7 thoughts on “Infiltrating and Subverting… er, I mean, Collaborating with The Jewish Establishment

  1. We say, “Jew School’s more than just a weblog. It is an ever-expanding network of websites, projects, and events which promote critical thought and provide engagement opportunities for disenfranchised Jews alienated — and bored to death — by the Jewish mainstream.”
    But what are these other sites, projects, and events? And when we say network, do we mean that things join our “network” simply because a Jewschool writer is involved? Or do we mean things that we officially sponsor?

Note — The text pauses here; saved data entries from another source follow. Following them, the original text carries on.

-- ==== Sys2Proof/Laws/Runs.lean ====
section
/-! SUPPORT. What the shared ways of running a command can do: settling, runs of one transport and of all, ends of
transfers, and the ending of an order. -/
namespace Sys2Proof.Machine

/-! ### Settling -/

theorem State.settle_rest {s : State} {t : Tr} (n : Nat) (h : s.settleOnce t = none) : State.settle n s t = s := by
  cases n <;> simp [State.settle, h]

theorem State.settle_step {s s' : State} {t : Tr} (n : Nat) (h : s.settleOnce t = some s') :
    State.settle (n + 1) s t = State.settle n s' t := by
  simp [State.settle, h]

theorem State.settled_rest {s : State} {t : Tr} (h : s.settleOnce t = none) : s.settled t = s :=
  State.settle_rest 400 h

/-- Two things come about by themselves, and then nothing more. -/
theorem State.settled_step {s s' : State} {t : Tr} (h : s.settleOnce t = some s') (h' : s'.settleOnce t = none) :
    s.settled t = s' := by
  simp only [State.settled, State.settle_step 399 h, State.settle_rest 399 h']

/-- A transport that moves has nothing that comes about by itself. -/
theorem State.settleOnce_moving {s : State} {t : Tr} (h : (s.tr t).drive.atRest = false) : s.settleOnce t = none := by
  simp [State.settleOnce, h]

/-- At rest with no stop kind, no stopped unloading and no pending request, nothing comes about. -/
theorem State.settleOnce_rest {s : State} {t : Tr} (hk : (s.tr t).drive.stopKind = .none)
    (hu : (s.tr t).ctl.unloadEnding = false) (hp : (s.tr t).drive.pending = none) : s.settleOnce t = none := by
  simp [State.settleOnce, hk, hu, hp]

/-! ### Runs -/

theorem runOn_powered {t : Tr} {s : State} {f : State → State} (h : s.powered = true) :
    runOn t s f = .next ((f s).refresh t).finish := by
  simp [runOn, h]

theorem runOn_unpowered {t : Tr} {s : State} {f : State → State} (h : s.powered = false) : runOn t s f = .next s := by
  simp [runOn, h]

theorem runTr_powered {t : Tr} {s : State} {f : State → State} (h : s.powered = true) :
    runTr t s f = .next ((((f s).settled t).refresh t).finish) := by
  simp [runTr, runOn, h]

theorem runTr_unpowered {t : Tr} {s : State} {f : State → State} (h : s.powered = false) : runTr t s f = .next s := by
  simp [runTr, runOn, h]

theorem runEach_powered {s : State} {f : State → State} (h : s.powered = true) :
    runEach s f = .next ((f s).settleAll.refreshAll.finish) := by
  simp [runEach, runAll, h]

theorem runEach_unpowered {s : State} {f : State → State} (h : s.powered = false) : runEach s f = .next s := by
  simp [runEach, runAll, h]

theorem State.settleAll_rest {s : State} (h0 : s.settleOnce .t0 = none) (h1 : s.settleOnce .t1 = none)
    (h2 : s.settleOnce .t2 = none) (h3 : s.settleOnce .t3 = none) : s.settleAll = s := by
  simp [State.settleAll, State.settled_rest, h0, h1, h2, h3]

/-- A run that answers has left the state as it was, or has finished what it did. -/
theorem runOn_next {t : Tr} {s s' : State} {f : State → State} (h : runOn t s f = .next s') :
    (s.powered = false ∧ s' = s) ∨ (s.powered = true ∧ s' = ((f s).refresh t).finish) := by
  cases hp : s.powered <;> simp_all [runOn]

/-- See `runOn_next`. -/
theorem runAll_next {s s' : State} {f : State → State} (h : runAll s f = .next s') :
    (s.powered = false ∧ s' = s) ∨ (s.powered = true ∧ s' = (f s).refreshAll.finish) := by
  cases hp : s.powered <;> simp_all [runAll]

/-! ### Ends of transfers (R149, R150) -/

/-- What the end of a read transfer can do. -/
theorem endRead_next {k : TransferKind} {ws : List Word} {s s' : State} {f : Tr → State → State}
    (h : endRead k ws s f = .next s') :
    s' = s ∨ ∃ t x, s.arb.current = some (t, x) ∧ x.kind = k ∧ ws.length = x.length ∧
      runEach s (fun s => if x.orphan then s.freePort x x.length else f t (s.freePort x x.length)) = .next s' := by
  unfold endRead at h
  split at h
  · split at h
    · split at h
      · exact .inr ⟨_, _, ‹_›, ‹_›, ‹_›, h⟩
      · cases h
    · injection h with h; exact .inl h.symm
  · injection h with h; exact .inl h.symm

/-- What the end of a write transfer can do. -/
theorem endWrite_next {k : TransferKind} {s s' : State} {f : Tr → BusTransfer → State → State}
    (h : endWrite k s f = .next s') :
    s' = s ∨ ∃ t x, s.arb.current = some (t, x) ∧ x.kind = k ∧
      runEach s (fun s => if x.orphan then s.freePort x x.length else f t x (s.freePort x x.length)) = .next s' := by
  unfold endWrite at h
  split at h
  · split at h
    · exact .inr ⟨_, _, ‹_›, ‹_›, h⟩
    · injection h with h; exact .inl h.symm
  · injection h with h; exact .inl h.symm

end Sys2Proof.Machine
end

  2. It’s also a reference to each of the writers, who at least in the past were recruited as writers because they represented some project that was operating outside the mainstream. While they don’t belong to Jewschool, that expanding networking has always been a key part of what I understand as our mission.

  3. Sigh. I think that “women pushing 30 with a certain air of desperation” crowd these events *precisely* because they’re interested in the same kinds of Jewish activity as a lot of us who read this site…and they get the message from the establishment that they’ll be shut out of the community if they don’t partner up. They’re doing the best they can, I wish that we could cut them a break from using the “desperate” label.
    FWIW, I think what GesherCity is/could be great at (in fact how I’ve always heard it pitched, anyway) is helping newcomers to a city connect with the local scene in many different directions – including Jewschoolish ones. So I think it’s great that JS’ll be involved. Very cool.

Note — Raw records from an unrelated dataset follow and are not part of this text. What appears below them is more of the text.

@[simp] theorem State.beginUnload_beyond (s : State) (t : Tr) (o : Operation) (keep : Bool) :
    (s.beginUnload t o keep).beyond t = s.beyond t := by
  unfold State.beginUnload
  try dsimp only
  repeat' first | (simp; done) | split

@[simp] theorem State.startUnloading_beyond (s : State) (t : Tr) :
    (s.startUnloading t).beyond t = s.beyond t := by
  unfold State.startUnloading
  try dsimp only
  repeat' first | (simp; done) | split

@[simp] theorem State.takeRewound_beyond (s : State) (t : Tr) :
    (s.takeRewound t).beyond t = s.beyond t := by
  unfold State.takeRewound
  try dsimp only
  repeat' first | (simp; done) | split

@[simp] theorem State.unloadEnds_beyond (s : State) (t : Tr) :
    (s.unloadEnds t).beyond t = s.beyond t := by
  unfold State.unloadEnds
  try dsimp only
  repeat' first | (simp; done) | split

@[simp] theorem State.stopUnloading_beyond (s : State) (t : Tr) :
    (s.stopUnloading t).beyond t = s.beyond t := by
  unfold State.stopUnloading
  try dsimp only
  repeat' first | (simp; done) | split

@[simp] theorem State.unloadStopped_beyond (s : State) (t : Tr) :
    (s.unloadStopped t).beyond t = s.beyond t := by
  unfold State.unloadStopped
  try dsimp only
  repeat' first | (simp; done) | split

@[simp] theorem State.controlStandstill_beyond (s : State) (t : Tr) (a : Arrival) :
    (s.controlStandstill t a).beyond t = s.beyond t := by
  unfold State.controlStandstill
  try dsimp only
  repeat' first | (simp; done) | split

@[simp] theorem State.controlClear_beyond (s : State) (t : Tr) :
    (s.controlClear t).beyond t = s.beyond t := by
  unfold State.controlClear
  try dsimp only
  repeat' first | (simp; done) | split

@[simp] theorem State.controlAbandon_beyond (s : State) (t : Tr) (code : Nat) :
    (s.controlAbandon t code).beyond t = s.beyond t := by
  unfold State.controlAbandon
  try dsimp only
  repeat' first | (simp; done) | split

@[simp] theorem State.controlPower_beyond (s : State) (t : Tr) :
    (s.controlPower t).beyond t = s.beyond t := by
  unfold State.controlPower
  try dsimp only
  repeat' first | (simp; done) | split

@[simp] theorem State.deliverRelease_beyond (s : State) (t : Tr) :
    (s.deliverRelease t).beyond t = s.beyond t := by
  unfold State.deliverRelease
  try dsimp only
  repeat' first | (simp; done) | split

@[simp] theorem State.lateRelease_beyond (s : State) (t : Tr) :
    (s.lateRelease t).beyond t = s.beyond t := by
  unfold State.lateRelease
  try dsimp only
  repeat' first | (simp; done) | split

@[simp] theorem State.requesterStandstill_beyond (s : State) (t : Tr) (a : Arrival) :
    (s.requesterStandstill t a).beyond t = s.beyond t := by
  unfold State.requesterStandstill
  try dsimp only
  repeat' first | (simp; done) | split

@[simp] theorem State.stopComplete_beyond (s : State) (t : Tr) (k : StopKind) :
    (s.stopComplete t k).beyond t = s.beyond t := by
  unfold State.stopComplete
  try dsimp only
  repeat' first | (simp; done) | split

@[simp] theorem State.restReported_beyond (s : State) (t : Tr) :
    (s.restReported t).beyond t = s.beyond t := by
  unfold State.restReported
  try dsimp only
  repeat' first | (simp; done) | split

@[simp] theorem State.arriveAt_beyond (s : State) (t : Tr) (off : Option Int) :
    (s.arriveAt t off).beyond t = s.beyond t := by
  unfold State.arriveAt
  try dsimp only
  repeat' first | (simp; done) | split

@[simp] theorem State.arrive_beyond (s : State) (t : Tr) :
    (s.arrive t).beyond t = s.beyond t := by
  unfold State.arrive
  try dsimp only
  repeat' first | (simp; done) | split

@[simp] theorem State.endShuttle_beyond (s : State) (t : Tr) :
    (s.endShuttle t).beyond t = s.beyond t := by
  unfold State.endShuttle
  try dsimp only
  repeat' first | (simp; done) | split

@[simp] theorem State.motionBegun_beyond (s : State) (t : Tr) :
    (s.motionBegun t).beyond t = s.beyond t := by
  unfold State.motionBegun
  try dsimp only
  repeat' first | (simp; done) | split

@[simp] theorem State.beginPending_beyond (s : State) (t : Tr) (r : MotionRequest) :
    (s.beginPending t r).beyond t = s.beyond t := by
  unfold State.beginPending
  try dsimp only
  repeat' first | (simp; done) | split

  4. And to be fair, there were a lot more men pushing 50 with a noisy air of desperation, and no women. But let’s be nice to these folks – some of them are probably interesting people with real lives, who if we could only see our way to not being so snarky to them, might have something to give us.

  5. …or we might have something to give them. (That is to say, we can stop thinking of ourselves and each other as either providers or consumers, but rather partners in creating and sustaining the kinds of Jewish communities we want.)

  6. One thing GesherCity wants is to do more than just online connections, but also get people together in person. In my experience, a plus and a minus of online communities is that they can be very spread out. Helping people with similar interests find each other across wide distances. In GC’s case, the challenge is there to bring people together who identify as Jewish from whatever perspective they bring, often a cultural identity. Can a blog or online community help people in a local area do that? What are ways that a voice like JewSchool can help build local networks?